→ Input for this task

# # # # # # #

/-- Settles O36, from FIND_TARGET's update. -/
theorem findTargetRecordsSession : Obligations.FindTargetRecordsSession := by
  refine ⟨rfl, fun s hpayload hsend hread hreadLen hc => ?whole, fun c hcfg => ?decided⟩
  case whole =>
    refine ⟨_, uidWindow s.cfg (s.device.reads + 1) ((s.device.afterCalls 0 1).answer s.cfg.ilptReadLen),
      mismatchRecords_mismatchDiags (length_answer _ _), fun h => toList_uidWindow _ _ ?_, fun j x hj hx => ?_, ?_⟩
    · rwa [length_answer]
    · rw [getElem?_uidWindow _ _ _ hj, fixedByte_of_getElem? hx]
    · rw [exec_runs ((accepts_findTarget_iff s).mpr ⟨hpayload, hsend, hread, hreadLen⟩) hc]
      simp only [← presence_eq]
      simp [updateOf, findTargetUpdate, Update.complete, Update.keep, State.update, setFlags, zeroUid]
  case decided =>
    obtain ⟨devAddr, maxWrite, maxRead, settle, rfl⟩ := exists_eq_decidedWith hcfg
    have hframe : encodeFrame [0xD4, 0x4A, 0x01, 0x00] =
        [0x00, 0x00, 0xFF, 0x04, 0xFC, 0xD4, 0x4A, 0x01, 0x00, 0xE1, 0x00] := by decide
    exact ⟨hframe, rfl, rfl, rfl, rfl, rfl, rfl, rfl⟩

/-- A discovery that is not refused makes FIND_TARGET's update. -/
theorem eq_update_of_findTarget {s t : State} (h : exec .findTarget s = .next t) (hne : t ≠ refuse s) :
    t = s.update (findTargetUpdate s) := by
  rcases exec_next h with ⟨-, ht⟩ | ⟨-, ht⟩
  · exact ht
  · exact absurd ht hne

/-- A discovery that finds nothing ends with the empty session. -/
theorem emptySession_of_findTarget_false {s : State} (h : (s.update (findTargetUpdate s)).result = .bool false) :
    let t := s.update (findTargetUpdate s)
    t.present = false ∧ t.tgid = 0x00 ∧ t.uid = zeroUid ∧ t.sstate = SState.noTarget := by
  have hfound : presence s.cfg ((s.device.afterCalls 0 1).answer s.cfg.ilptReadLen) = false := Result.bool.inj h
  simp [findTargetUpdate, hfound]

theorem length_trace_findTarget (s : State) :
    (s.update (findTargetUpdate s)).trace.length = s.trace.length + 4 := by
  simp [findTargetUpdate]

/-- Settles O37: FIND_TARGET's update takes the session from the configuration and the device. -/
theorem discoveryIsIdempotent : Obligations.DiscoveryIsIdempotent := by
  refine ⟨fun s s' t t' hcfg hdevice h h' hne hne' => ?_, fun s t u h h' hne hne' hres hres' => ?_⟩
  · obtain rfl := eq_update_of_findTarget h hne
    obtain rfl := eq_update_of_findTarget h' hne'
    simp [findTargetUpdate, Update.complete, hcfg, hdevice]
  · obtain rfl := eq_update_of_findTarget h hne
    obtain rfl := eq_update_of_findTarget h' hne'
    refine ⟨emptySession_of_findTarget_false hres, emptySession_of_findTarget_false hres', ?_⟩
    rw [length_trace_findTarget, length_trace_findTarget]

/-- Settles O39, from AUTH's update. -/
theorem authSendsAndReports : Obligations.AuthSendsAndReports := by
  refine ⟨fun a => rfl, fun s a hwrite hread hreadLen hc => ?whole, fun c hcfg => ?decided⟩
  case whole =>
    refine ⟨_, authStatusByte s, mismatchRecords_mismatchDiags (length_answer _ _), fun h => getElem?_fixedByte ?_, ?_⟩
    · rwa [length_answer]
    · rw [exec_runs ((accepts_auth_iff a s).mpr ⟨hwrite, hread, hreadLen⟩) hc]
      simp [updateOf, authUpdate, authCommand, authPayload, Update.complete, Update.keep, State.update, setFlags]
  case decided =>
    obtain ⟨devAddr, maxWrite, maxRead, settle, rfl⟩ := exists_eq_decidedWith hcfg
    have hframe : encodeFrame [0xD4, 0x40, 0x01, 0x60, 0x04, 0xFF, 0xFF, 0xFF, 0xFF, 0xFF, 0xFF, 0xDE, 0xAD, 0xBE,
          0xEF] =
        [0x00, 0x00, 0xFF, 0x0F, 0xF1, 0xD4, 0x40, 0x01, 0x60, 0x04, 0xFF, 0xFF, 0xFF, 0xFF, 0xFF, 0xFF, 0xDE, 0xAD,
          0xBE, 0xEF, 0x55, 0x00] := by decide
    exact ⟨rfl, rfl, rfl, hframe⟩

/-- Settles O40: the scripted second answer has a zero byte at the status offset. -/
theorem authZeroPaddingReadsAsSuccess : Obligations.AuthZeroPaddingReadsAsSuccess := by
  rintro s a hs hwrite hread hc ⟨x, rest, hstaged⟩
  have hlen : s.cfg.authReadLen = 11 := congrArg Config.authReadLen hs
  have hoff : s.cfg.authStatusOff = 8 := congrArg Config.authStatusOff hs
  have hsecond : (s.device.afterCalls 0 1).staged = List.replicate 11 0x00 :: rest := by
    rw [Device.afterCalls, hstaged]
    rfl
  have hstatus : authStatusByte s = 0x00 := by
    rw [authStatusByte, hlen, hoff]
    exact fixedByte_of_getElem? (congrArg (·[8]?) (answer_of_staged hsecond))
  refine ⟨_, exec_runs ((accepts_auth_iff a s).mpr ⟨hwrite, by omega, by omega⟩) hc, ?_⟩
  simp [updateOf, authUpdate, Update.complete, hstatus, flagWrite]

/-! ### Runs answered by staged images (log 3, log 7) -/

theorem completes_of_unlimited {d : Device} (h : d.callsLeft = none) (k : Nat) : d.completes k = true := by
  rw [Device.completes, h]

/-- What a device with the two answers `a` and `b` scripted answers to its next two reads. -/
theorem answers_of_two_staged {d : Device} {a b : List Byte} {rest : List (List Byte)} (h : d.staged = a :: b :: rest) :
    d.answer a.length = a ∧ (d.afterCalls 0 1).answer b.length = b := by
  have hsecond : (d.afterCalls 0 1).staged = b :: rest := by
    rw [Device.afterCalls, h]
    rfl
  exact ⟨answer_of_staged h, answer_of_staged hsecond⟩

# # # # # # #

→ Exercise goal
Copy out all lines of the listing where the word "hstaged" appears.

→ Result
  rintro s a hs hwrite hread hc ⟨x, rest, hstaged⟩
    rw [Device.afterCalls, hstaged]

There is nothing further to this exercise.